Страница 2 из 21
– Говорят ведь, что на севере жить легче, – вторил другой голос из темноты, – там и торговля, людей больше. А тут дикий угол! Сожрет нас зверье, как пить дать сожрет! Попросимся в большое поселение, нас точно примут! – вторил другой голос из темноты.
– Говорят, что кур доят, – отрезал Наиль древней глупой поговоркой, с трудом поднимаясь на ноги, чтобы его лучше слышали. Обращаться к людям было тяжело, подступившие к горлу слезы душили, весь прошедший день старик горевал, оплакивая потерянные жизни. Его коротко стриженную седую голову овевал ветер, челюсть, обтянутая сухой морщинистой кожей, непроизвольно подрагивала. Однако, несмотря на все беды, Наиль выгодно выделялся на фоне остальных, обычно грязноватых и неопрятных жителей: подбородок чисто выбрит, аккуратно подшитый красный пуховик, брюки из грубой ткани и даже сапоги были чистыми.

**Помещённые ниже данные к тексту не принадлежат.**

-- ==== Sys2Proof/Machine/Emission.lean ====
section
/-! DEFINITION. The emission path: `emit`, `emitq`, the transfer, its arrival and its swap (21, R403-R407; 08, R187). -/

namespace Sys2Proof.Machine

def State.tile (s : State) (n : Nat) : Tile := Table.getD s.tiles n Tile.blank
def State.setTile (s : State) (n : Nat) (t : Tile) : State := { s with tiles := Table.set s.tiles n t }
def Tile.group (t : Tile) (g : Nat) : RowGroup := Table.getD t.groups g RowGroup.blank

/-- Groups of `tile` named by the emissions of a core that `f` accepts, as a mask. -/
def Core.groupsOf (c : Core) (tile : Nat) (f : Emission → Bool) : BitVec 8 :=
  c.emits.foldl (fun m e => if e.tile == tile && f e then m ||| e.mask else m) 0

/-! ### `emit` (R406) -/

/-- A requested time as a swap time: 0, or rounded up to 10 ns. -/
def swapTime (t : Nat) : Nat := if t = 0 then 0 else (t + 9) / 10 * 10

/-- The current strand looks the owner of `tile` up and goes on with `k`, or meets an entry of the map that cannot be read (11,
R252). -/
def State.withTile (s : State) (tile : Nat) (w : Word) (k : Out) : Out :=
  match s.mapBad tile with
  | some l => s.meet (.bad l) w
  | none => k

def execEmit (a b c : XReg) (s : State) : Out :=
  let t := s.me
  let ad := t.xr a
  let w := t.xr c
  let core := s.myCore
  let tile := natBits w.toNat 29 16
  let mask : BitVec 8 := BitVec.ofNat 8 (natBits w.toNat 7 0)
  if ad.toNat % 32 ≠ 0 then s.trap .align ad
  else if ad.toNat < 0x100000 ∨ 0x120000 < ad.toNat + 18432 then s.trap .access ad
  else if natBits w.toNat 63 30 ≠ 0 ∨ natBits w.toNat 15 8 ≠ 0 then s.trap .access w
  else s.withTile tile w (
  if s.owner tile ≠ some core then s.trap .access w
  else if mask = 0 then s.finish t
  else if (s.core core).groupsOf tile (fun _ => true) &&& mask ≠ 0 then s.wait .emit
  else
    let r := s.release s.cur allHues 1
    let s := r.1
    let t := s.me
    let e : Emission :=
      { tile := tile, mask := mask, base := ad.toNat, time := swapTime (t.xr b).toNat, pol := (s.core core).latePol,
        rel := r.2, uid := t.uid, launch := s.accOf t.launch, ctx := t.ctx, ready := none, snap := [], snapBad := [],
        since := 0, behind := none, stage := 0, read := [], dark := [], swapAt := 0 }
    let s := s.setMe t.done
    .next (s.setCore core { s.core core with emits := (s.core core).emits ++ [e] }).settleEmits)

/-! ### `emitq` (R407) -/

/-- The groups whose last byte has not been read. -/
def Core.groupsUnread (c : Core) (tile : Nat) : BitVec 8 :=
  c.emits.foldl (fun m e => if e.tile == tile && e.unread then m ||| ofBits (fun g => e.left.any fun o => o / 2304 == g) 8 else m) 0

def execEmitq (d a : XReg) (s : State) : Out :=
  let w := s.me.xr a
  let tile := w.toNat
  let c := s.core s.myCore
  if natBits w.toNat 63 14 ≠ 0 then s.trap .access w
  else s.withTile tile w (
    if s.owner tile ≠ some s.myCore then s.trap .access w
    else
      let x := s.tile tile
      s.finish (s.me.setX d (BitVec.ofNat 64
        ((c.groupsUnread tile).toNat * 2 ^ 56 + (c.groupsOf tile fun _ => true).toNat * 2 ^ 48 +
         x.lateg.toNat * 2 ^ 40 + x.swapT.toNat))))

/-! ### The transfer (R406) -/

/-- The emission whose beats the unit is at. -/
def Core.reading (c : Core) : Option Emission := c.emits.find? fun e => e.stage == 1 && e.unread

/-- The first, in the unit's order, of the emissions that `p` accepts and whose release has completed. -/
def Core.firstEmission (c : Core) (p : Emission → Bool) : Option Emission :=
  (c.emits.filter fun e => e.ready.isSome && p e).foldl (fun (best : Option Emission) e =>
    match best with
    | none => some e
    | some b => if e.ready.getD 0 < b.ready.getD 0 then some e else best) none

/-- The emission a core's unit takes next: the one whose release completed first, when the beats of no other are left. -/
def Core.nextEmission (c : Core) : Option Emission := if c.reading.isSome then none else c.firstEmission fun e => e.stage == 0

/-- The emission of which the last beat reaches the pending latches next. -/
def Core.arriving (c : Core) : Option Emission := c.firstEmission fun e => e.stage == 1

/-- The buffer byte at offset `o` of emission `e` on core `core`. -/
def State.emitByte (s : State) (core : Nat) (e : Emission) (fresh o : Nat) : Byte :=
  let l := localLoc core (e.base - 0x100000 + o)
  if fresh.testBit (o / 4) then s.mem.byte l else e.snap.byte l

/-- The word of 8 bytes of buffer byte `o` is met poisoned: in one of the two reads of 4 bytes. -/
def State.emitBad (s : State) (core : Nat) (e : Emission) (fresh o : Nat) : Bool :=
  let l := localLoc core (e.base - 0x100000 + o / 8 * 8)
  [2 * (o / 8), 2 * (o / 8) + 1].any fun i => if fresh.testBit i then s.poisoned l else e.snapBad.contains l

/-- The core's emission of the same order as `e` becomes `f` of itself. -/
def Core.setEmission (c : Core) (e : Emission) (f : Emission → Emission) : Core :=
  { c with emits := c.emits.map fun m => if m.ready == e.ready then f m else m }

/-- The unit reads the next `n` beats of emission `e`, all that are left for 0: each is one read of 32 bytes (R100) in one step, and a
word of it that cannot be read is met (R390). -/
def State.readBeats (s : State) (core : Nat) (e : Emission) (fresh n : Nat) : State :=
  let offs := if n = 0 then e.left else e.left.take n
  let bytes := offs.flatMap fun o => (List.range 32).map fun i => s.emitByte core e fresh (o + i)
  let dark := offs.flatMap fun o => ((List.range 4).map fun i => o + 8 * i).filter fun w => s.emitBad core e fresh w
  let s := s.spend core (5 * offs.length)
  let s := s.setCore core ((s.core core).setEmission e fun m =>
    { m with stage := 1, read := m.read ++ bytes, dark := m.dark ++ dark })
  dark.foldl (fun s o => s.uncorr (s.tagOf (localLoc core (e.base - 0x100000 + o))) e.ctx ((s.launchOf e.launch).getD 4096)) s

/-- The emission unit starts its next transfer and reads as many of its beats as the step says (log 59). -/
def execEmitTransferStart (core freshWords : Nat) (s : State) : Out :=
  match (s.core core).nextEmission with
  | none => .next s
  | some e => .next (s.readBeats core e freshWords s.choice.cut)

/-- The emission unit reads on. -/
def State.moreBeats (s : State) (core fresh : Nat) : State :=
  match (s.core core).reading with
  | none => s
  | some e => s.readBeats core e fresh s.choice.cut

/-- The codes that three bytes each hold two of, from offset `o` on (08, R187): 0 for one with a bit in a word that could not be
read. -/
def codePairs (dark : Nat → Bool) (o : Nat) : List Byte → List Nat
  | a :: b :: c :: rest =>
    (if dark o || dark (o + 1) then 0 else a.toNat + b.toNat % 16 * 256) ::
      (if dark (o + 1) || dark (o + 2) then 0 else b.toNat / 16 + c.toNat * 16) :: codePairs dark (o + 3) rest
  | _ => []

/-- The codes of each group of the transfer, as they have been passed to the pending latches. -/
def Emission.codes (e : Emission) : List (Nat × List Nat) :=
  ((groupList e.mask).zipIdx).map fun g =>
    (g.1, codePairs (fun o => e.dark.contains (o / 8 * 8)) (2304 * g.1) ((e.read.drop (2304 * g.2)).take 2304))

/-- The first multiple of 10 ns strictly after `a`. -/
def nextTen (a : Nat) : Nat := (a / 10 + 1) * 10

/-- When an emission that arrives at `a` swaps, and whether it is late; `frame` is the FRAME in force. -/
def Emission.swaps (e : Emission) (a frame : Nat) : Nat × Bool :=
  if e.time = 0 then (nextTen a, false)
  else if a < e.time then (e.time, false)
  else if e.pol then (nextTen a, true)
  else (e.time + ((a - e.time) / (10 * frame) + 1) * (10 * frame), true)

/-! ### How long a transfer takes (R23, R406; log 5) -/

/-- The fastest and the slowest core clock of the V/F table, in MHz; none is above 2.6 GHz (01, R12). -/
def Governor.fastest (g : Governor) : Nat := min 2600 ((g.vf.map (·.1)).foldl max 1)
def Governor.slowest (g : Governor) : Nat := (g.vf.map (·.1)).foldl (fun a f => if f = 0 then a else min a f) g.fastest

/-- Beats of a transfer: 72 for each group. -/
def Emission.beats (e : Emission) : Nat := 72 * (groupList e.mask).length

/-- The least field time, in ns, at which a transfer may arrive: R23's first read, beats and crossing after its release, and its own
beats after the arrival of one ahead of it, which may have crossed 4 ns slower. -/
def Emission.from' (e : Emission) (g : Governor) : Int :=
  let alone : Int := e.since + ((1000 * (5 + e.beats) / g.fastest + 4 : Nat) : Int)
  match e.behind with
  | none => alone
  | some a => max alone (a + ((1000 * e.beats / g.fastest : Nat) : Int) - 4)

/-- The most, in ns, between `since`, or the arrival of one ahead of it, and that of the transfer: every beat eight times as long, the
vertical tester met, and the clock stretched to half. -/
def Emission.most (e : Emission) (g : Governor) : Nat := 2000 * (9 + 64 + 8 * e.beats) / g.slowest + 9

/-- By when the transfer has arrived. -/
def Emission.by' (e : Emission) (g : Governor) : Nat := (max e.since (e.behind.getD e.since) + e.most g).toNat

/-- By when the emission that arrives next, or is taken next, has arrived. -/
def Core.arriveBy (c : Core) (g : Governor) : Option Nat :=
  (c.arriving.orElse fun _ => c.nextEmission).map fun e => e.by' g

/-- The emissions that stand behind one go on once it has arrived. -/
def Core.unblock (c : Core) (now : Int) : Core :=
  { c with emits := c.emits.map fun (e : Emission) =>
      if decide (e.stage ≤ 1) && e.ready.isSome then { e with behind := some now } else e }

/-- The last beat of a transfer reaches the pending latches, within the bounds of R23. -/
def execEmitArrival (core : Nat) (s : State) : Out :=
  match (s.core core).arriving with
  | none => .next s
  | some e =>
    if e.unread || decide ((s.ftime : Int) < e.from' s.gov) then .next s
    else
      let t := s.tile e.tile
      let frame := (t.group ((groupList e.mask).headD 0)).frame
      let r := e.swaps s.ftime frame
      let groups := e.codes.foldl (fun gs c => Table.set gs c.1 { t.group c.1 with pending := c.2 }) t.groups
      let s := s.setTile e.tile { t with groups := groups, lateg := if r.2 then e.mask else t.lateg }
      let c := ((s.core core).setEmission e fun m => { m with stage := 2, swapAt := r.1 }).unblock s.ftime
      .next (s.setCore core (if r.2 then { c with lates := c.lates + 1, late := true } else c))

/-! ### The swap (R403, R404, R406; 02, R42) -/

/-- The trim loaded for subpixel `k` (02, R42). -/
def State.trim (s : State) (k : Nat) : Byte :=
  match s.tch.trims with
  | some m => m.byte k
  | none => 0x80

/-- The trims loaded for the 1,536 subpixels of group `g` of `tile`, in the order of its codes. -/
def State.groupTrims (s : State) (tile g : Nat) : List Byte :=
  (List.range 1536).map fun k =>
    let y := tile / 128 * 64 + 8 * g + k / 192
    let x := tile % 128 * 64 + k % 192 / 3
    s.trim ((y * 8192 + x) * 3 + k % 3)

/-- The groups of `m` swap; every group of the tile takes the trims loaded and the drive rail's common factor (R42, R114). -/
def State.swapGroups (s : State) (tile : Nat) (m : BitVec 8) : State :=
  let t := s.tile tile
  let swap (gs : Table RowGroup) (g : Nat) : Table RowGroup :=
    let r := t.group g
    let r := { r with trims := s.groupTrims tile g, factor := s.gov.factor }
    Table.set gs g (if m.getLsbD g then
      { r with active := r.pending, frame := s.host.frame, stepm1 := s.host.stepm1, periodAt := s.ftime } else r)
  s.setTile tile { t with groups := (List.range 8).foldl swap t.groups, swapT := BitVec.ofNat 32 s.ftime }

/-- The current at which subpixel `k` of a group is lit, as a part of the nominal one: by its trim and by the common factor
in force (R42, R114, R404). -/
def RowGroup.current (r : RowGroup) (k : Nat) : Rat :=
  ((1 : Rat) / 2 + ((r.trims.getD k 0x80).toNat : Rat) / 256) * ((r.factor.toNat + 1 : Nat) : Rat) / 65536

/-- Subpixel `k` of group `g` of `tile` is lit (R404): within each period of 4,095 steps, for as many steps as its active
code; never while frozen. -/
def State.lit (s : State) (tile g k : Nat) : Bool :=
  let r := (s.tile tile).group g
  let step : Int := ((r.stepm1 + 1) * 10 : Nat)
  let code : Int := (r.active.getD k 0 : Nat)
  !s.dbg.frozen && decide (((s.ftime : Int) - r.periodAt) % (4095 * step) / step < code)

/-- The current of subpixel `k` of group `g` of `tile` now. -/
def State.drive (s : State) (tile g k : Nat) : Rat := if s.lit tile g k then ((s.tile tile).group g).current k else 0

def execEmitSwap (tile group : Nat) (s : State) : Out :=
  let due (e : Emission) : Bool :=
    e.tile == tile && e.mask.getLsbD group && e.stage == 2 && decide (e.swapAt ≤ s.ftime)
  match s.cores.findSome? fun c => (c.2.emits.find? due).map fun e => (c.1, e) with
  | none => .next s
  | some (core, e) =>
    let s := s.swapGroups tile e.mask
    .next (s.setCore core { s.core core with emits := (s.core core).emits.filter fun m => m.ready != e.ready })

end Sys2Proof.Machine
end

– Люди! Я не святой и… и не мудрец. Как и все на жизненном пути я ошибаюсь, – задумчиво пожевав тонкими губами начал он. – Да… Можете проклинать меня за то, что не оправдал чьих-то надежд, но поверьте старику: мы стоим у самого начала новых времен, и в начале времен мир всегда суров к своим детям! Наша земля полна ужасов, но это наша земля уже многие годы! Куда нам бежать, где искать спасения? Все теперь сами за себя! Стучась в ворота богатого поселения вы рассчитываете, что вас примут как братьев? Когда богатый делился с бедным землей и хлебом из жалости, ответьте мне?! Если на пути к этой, лучшей жизни, вас не сожрут звери и не перебьют бандиты, то, может быть, и впустят чтобы дать работу батрака у богатых поселенцев, и вы будете проклинать уже их, грызя черствый хлеб под дырявой крышей сарая, мокрые до нитки! Сегодня я признался, признался самому себе, что нельзя жить так, как прежде, хирея и угасая за частоколом горя, упреков и обвинений, но и бросать все, что мы строили, и бежать в ночные земли ради пустых надежд мы тоже не будем!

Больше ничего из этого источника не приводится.